DATASET EXTRACT:
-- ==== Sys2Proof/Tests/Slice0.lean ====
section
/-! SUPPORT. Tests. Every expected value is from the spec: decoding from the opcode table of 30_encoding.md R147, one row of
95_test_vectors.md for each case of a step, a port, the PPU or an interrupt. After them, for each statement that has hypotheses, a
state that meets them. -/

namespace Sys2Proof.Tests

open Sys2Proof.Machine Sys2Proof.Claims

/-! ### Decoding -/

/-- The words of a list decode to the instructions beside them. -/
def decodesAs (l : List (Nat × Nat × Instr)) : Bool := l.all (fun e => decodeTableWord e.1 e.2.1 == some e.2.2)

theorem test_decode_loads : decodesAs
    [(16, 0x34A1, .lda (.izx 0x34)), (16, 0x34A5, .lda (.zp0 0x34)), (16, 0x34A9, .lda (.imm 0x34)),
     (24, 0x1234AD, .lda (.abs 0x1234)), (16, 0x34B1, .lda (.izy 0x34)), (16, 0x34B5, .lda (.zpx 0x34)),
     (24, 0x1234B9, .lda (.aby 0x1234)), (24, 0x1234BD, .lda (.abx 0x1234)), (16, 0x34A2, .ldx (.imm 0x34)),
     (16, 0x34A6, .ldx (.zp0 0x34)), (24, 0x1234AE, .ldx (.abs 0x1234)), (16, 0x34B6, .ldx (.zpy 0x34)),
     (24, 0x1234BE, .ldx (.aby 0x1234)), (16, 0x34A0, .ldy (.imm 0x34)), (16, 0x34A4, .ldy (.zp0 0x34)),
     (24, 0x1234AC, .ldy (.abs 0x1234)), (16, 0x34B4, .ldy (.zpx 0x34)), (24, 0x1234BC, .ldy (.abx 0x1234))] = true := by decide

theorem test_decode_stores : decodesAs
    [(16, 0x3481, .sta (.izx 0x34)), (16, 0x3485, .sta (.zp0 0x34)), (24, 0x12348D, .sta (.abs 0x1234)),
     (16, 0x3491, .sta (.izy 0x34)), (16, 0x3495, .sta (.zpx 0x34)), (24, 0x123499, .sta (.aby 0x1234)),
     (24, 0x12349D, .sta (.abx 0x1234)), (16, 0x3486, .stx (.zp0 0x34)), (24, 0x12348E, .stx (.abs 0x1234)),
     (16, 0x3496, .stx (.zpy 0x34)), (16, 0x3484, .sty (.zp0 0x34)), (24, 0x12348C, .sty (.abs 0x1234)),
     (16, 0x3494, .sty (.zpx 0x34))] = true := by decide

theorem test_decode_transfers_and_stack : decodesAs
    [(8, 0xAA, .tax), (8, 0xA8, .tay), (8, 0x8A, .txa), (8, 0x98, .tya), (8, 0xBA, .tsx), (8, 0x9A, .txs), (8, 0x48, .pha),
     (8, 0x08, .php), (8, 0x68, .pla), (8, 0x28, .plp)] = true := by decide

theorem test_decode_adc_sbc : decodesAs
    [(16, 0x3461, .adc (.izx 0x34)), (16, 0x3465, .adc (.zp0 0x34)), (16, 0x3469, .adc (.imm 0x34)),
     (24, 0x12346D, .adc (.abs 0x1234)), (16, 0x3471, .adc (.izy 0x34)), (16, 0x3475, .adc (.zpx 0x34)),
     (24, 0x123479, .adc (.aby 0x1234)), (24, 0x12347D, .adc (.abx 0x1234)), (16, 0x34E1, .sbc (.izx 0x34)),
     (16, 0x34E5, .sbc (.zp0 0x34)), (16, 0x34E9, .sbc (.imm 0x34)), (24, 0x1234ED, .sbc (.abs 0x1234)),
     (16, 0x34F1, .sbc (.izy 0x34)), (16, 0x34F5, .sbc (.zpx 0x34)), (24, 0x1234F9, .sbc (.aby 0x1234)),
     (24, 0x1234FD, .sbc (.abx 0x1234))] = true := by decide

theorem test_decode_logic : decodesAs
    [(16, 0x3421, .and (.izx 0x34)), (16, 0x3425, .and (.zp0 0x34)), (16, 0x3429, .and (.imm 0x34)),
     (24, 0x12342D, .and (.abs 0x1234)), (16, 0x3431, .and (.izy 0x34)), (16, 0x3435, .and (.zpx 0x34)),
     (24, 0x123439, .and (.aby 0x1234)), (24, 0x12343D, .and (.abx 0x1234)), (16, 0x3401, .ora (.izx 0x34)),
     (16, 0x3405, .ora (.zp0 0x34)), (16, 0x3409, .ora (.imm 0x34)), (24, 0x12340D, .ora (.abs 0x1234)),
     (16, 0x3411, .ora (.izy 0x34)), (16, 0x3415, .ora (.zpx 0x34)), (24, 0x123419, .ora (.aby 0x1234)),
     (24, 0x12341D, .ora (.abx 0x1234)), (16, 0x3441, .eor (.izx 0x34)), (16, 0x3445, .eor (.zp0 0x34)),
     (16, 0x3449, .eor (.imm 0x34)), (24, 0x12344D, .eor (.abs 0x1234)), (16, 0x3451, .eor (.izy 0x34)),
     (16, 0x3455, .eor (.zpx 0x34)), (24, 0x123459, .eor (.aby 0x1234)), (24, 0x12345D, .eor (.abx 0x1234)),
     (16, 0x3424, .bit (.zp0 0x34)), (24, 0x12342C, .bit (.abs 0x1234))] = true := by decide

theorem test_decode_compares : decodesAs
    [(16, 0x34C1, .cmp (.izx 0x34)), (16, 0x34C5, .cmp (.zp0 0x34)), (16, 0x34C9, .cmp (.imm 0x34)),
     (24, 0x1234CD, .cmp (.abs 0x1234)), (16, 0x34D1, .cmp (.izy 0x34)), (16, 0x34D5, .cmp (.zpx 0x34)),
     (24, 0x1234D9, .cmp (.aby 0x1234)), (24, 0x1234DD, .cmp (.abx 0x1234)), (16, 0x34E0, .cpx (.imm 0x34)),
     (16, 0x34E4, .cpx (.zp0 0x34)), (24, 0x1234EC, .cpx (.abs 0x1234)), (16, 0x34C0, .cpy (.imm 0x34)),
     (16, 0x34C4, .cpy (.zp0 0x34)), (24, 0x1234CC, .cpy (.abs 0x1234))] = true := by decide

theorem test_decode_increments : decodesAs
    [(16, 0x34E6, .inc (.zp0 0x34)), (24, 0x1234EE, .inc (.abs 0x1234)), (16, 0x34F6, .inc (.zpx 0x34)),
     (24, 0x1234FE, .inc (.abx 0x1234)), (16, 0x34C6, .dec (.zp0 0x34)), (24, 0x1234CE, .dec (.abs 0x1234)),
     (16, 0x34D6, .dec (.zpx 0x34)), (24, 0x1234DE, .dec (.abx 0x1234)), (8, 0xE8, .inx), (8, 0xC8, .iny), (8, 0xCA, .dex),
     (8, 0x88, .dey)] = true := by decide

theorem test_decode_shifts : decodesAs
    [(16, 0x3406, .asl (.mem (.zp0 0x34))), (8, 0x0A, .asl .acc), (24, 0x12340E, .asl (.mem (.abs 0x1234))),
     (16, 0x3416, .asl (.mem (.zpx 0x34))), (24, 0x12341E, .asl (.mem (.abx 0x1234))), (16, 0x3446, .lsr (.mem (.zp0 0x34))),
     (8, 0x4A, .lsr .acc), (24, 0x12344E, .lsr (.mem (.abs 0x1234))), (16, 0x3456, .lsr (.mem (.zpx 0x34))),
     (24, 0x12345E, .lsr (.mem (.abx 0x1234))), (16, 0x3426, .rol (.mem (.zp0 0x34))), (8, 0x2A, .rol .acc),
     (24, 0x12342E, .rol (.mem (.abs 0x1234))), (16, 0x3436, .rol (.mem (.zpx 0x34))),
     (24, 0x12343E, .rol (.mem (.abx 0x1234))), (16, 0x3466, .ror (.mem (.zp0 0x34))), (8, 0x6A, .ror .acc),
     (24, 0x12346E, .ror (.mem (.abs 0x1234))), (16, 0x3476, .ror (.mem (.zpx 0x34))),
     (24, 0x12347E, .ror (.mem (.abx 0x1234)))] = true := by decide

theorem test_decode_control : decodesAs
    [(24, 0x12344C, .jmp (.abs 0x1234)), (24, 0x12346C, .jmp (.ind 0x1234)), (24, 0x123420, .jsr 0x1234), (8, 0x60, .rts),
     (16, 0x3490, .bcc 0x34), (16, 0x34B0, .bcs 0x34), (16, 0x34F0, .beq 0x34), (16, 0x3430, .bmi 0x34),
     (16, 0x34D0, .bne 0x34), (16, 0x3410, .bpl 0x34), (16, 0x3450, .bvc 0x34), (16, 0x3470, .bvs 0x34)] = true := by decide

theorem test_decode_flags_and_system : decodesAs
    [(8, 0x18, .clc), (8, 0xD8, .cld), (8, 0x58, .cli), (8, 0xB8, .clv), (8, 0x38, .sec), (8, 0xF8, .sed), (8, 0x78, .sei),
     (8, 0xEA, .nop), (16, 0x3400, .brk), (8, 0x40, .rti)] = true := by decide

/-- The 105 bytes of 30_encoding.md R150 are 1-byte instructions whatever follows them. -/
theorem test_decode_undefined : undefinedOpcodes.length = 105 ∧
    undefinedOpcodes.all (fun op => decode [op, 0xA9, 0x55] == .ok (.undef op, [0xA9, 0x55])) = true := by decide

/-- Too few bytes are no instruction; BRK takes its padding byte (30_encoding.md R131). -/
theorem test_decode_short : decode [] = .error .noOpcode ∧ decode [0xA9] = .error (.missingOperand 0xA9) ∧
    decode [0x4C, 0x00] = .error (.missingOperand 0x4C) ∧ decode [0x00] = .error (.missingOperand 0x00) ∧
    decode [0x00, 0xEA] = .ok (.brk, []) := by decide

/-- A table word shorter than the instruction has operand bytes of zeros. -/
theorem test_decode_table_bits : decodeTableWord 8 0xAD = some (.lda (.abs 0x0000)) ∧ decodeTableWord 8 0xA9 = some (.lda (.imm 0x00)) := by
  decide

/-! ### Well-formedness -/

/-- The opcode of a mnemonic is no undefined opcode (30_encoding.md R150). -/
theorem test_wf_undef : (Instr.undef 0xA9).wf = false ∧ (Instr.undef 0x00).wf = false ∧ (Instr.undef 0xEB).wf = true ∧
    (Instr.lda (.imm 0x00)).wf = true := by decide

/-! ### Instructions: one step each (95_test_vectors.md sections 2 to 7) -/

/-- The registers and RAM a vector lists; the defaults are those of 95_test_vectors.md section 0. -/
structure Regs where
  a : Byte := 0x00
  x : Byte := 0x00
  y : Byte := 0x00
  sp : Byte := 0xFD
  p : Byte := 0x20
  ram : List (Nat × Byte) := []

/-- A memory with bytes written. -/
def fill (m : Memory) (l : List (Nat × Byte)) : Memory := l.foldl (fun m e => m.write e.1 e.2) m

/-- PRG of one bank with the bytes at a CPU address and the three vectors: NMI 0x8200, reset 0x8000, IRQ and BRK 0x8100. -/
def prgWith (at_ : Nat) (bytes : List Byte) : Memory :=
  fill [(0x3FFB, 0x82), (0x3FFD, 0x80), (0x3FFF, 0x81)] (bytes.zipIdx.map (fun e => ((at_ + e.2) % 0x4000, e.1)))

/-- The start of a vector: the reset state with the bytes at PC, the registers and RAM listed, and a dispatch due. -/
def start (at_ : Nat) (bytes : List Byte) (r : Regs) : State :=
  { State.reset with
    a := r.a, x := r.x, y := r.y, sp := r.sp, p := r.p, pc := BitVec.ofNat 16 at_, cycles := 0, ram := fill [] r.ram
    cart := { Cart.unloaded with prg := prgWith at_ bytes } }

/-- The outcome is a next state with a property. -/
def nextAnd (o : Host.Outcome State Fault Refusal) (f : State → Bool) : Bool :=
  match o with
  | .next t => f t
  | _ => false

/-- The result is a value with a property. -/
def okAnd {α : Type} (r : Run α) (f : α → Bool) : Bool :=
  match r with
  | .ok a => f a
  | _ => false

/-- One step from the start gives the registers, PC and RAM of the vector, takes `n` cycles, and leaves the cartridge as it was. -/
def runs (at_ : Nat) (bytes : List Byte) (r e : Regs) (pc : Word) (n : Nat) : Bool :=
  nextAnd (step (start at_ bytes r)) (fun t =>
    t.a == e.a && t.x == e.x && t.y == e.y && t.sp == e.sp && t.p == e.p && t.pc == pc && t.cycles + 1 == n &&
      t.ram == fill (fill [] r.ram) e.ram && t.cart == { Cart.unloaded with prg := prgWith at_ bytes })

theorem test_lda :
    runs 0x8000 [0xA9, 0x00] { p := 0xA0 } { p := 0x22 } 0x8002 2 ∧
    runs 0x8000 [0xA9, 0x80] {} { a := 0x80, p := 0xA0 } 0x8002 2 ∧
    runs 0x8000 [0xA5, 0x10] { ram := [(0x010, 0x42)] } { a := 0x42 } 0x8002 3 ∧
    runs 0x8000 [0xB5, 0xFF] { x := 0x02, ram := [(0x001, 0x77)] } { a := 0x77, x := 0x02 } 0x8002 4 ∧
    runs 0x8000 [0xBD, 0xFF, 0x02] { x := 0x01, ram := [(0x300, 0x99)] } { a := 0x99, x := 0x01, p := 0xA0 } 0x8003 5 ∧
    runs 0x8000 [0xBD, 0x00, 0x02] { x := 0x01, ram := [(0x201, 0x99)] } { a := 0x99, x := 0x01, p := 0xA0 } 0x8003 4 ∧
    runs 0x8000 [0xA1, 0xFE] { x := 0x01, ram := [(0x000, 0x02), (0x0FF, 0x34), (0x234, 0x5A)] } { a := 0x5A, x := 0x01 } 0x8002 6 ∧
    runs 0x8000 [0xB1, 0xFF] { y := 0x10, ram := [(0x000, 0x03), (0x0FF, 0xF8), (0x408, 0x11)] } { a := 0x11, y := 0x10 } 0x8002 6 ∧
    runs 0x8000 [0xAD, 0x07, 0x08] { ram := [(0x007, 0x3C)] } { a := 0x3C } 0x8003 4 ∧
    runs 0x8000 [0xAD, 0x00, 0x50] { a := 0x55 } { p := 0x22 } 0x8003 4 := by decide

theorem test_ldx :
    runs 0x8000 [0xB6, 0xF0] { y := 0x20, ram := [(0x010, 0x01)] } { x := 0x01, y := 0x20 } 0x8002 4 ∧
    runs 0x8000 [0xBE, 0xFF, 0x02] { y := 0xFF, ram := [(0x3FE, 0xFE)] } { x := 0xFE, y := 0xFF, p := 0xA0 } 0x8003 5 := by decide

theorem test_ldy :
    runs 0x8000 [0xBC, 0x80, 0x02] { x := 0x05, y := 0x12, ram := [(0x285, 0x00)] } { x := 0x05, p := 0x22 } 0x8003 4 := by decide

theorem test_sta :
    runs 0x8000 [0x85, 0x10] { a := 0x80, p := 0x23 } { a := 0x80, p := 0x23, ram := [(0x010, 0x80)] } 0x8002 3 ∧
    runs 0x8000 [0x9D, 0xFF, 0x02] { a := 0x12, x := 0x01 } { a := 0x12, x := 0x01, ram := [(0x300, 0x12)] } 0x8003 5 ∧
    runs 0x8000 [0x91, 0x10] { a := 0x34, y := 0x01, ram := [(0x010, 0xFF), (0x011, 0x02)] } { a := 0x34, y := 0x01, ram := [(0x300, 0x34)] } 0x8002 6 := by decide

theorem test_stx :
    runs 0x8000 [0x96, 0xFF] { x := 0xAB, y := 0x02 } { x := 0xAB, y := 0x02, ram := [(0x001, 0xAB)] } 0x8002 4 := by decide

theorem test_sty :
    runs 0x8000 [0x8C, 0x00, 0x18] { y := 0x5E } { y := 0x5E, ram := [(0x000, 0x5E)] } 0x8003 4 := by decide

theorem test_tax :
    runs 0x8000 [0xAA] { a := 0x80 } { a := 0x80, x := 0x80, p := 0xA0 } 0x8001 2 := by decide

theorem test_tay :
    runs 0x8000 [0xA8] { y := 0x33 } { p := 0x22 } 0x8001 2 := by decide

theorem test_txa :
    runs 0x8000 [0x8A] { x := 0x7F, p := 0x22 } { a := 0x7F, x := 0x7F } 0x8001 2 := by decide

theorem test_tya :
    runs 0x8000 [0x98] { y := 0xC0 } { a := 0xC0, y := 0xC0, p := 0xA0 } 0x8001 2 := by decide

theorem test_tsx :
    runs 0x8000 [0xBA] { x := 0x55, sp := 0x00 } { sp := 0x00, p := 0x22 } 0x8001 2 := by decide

WORK INSTRUCTION: Out of the listing above, reproduce exactly the lines from the one with "match r with" up to and including the one with "def runs (at_".

FINISHED TASK:
  match r with
  | .ok a => f a
  | _ => false

/-- One step from the start gives the registers, PC and RAM of the vector, takes `n` cycles, and leaves the cartridge as it was. -/
def runs (at_ : Nat) (bytes : List Byte) (r e : Regs) (pc : Word) (n : Nat) : Bool :=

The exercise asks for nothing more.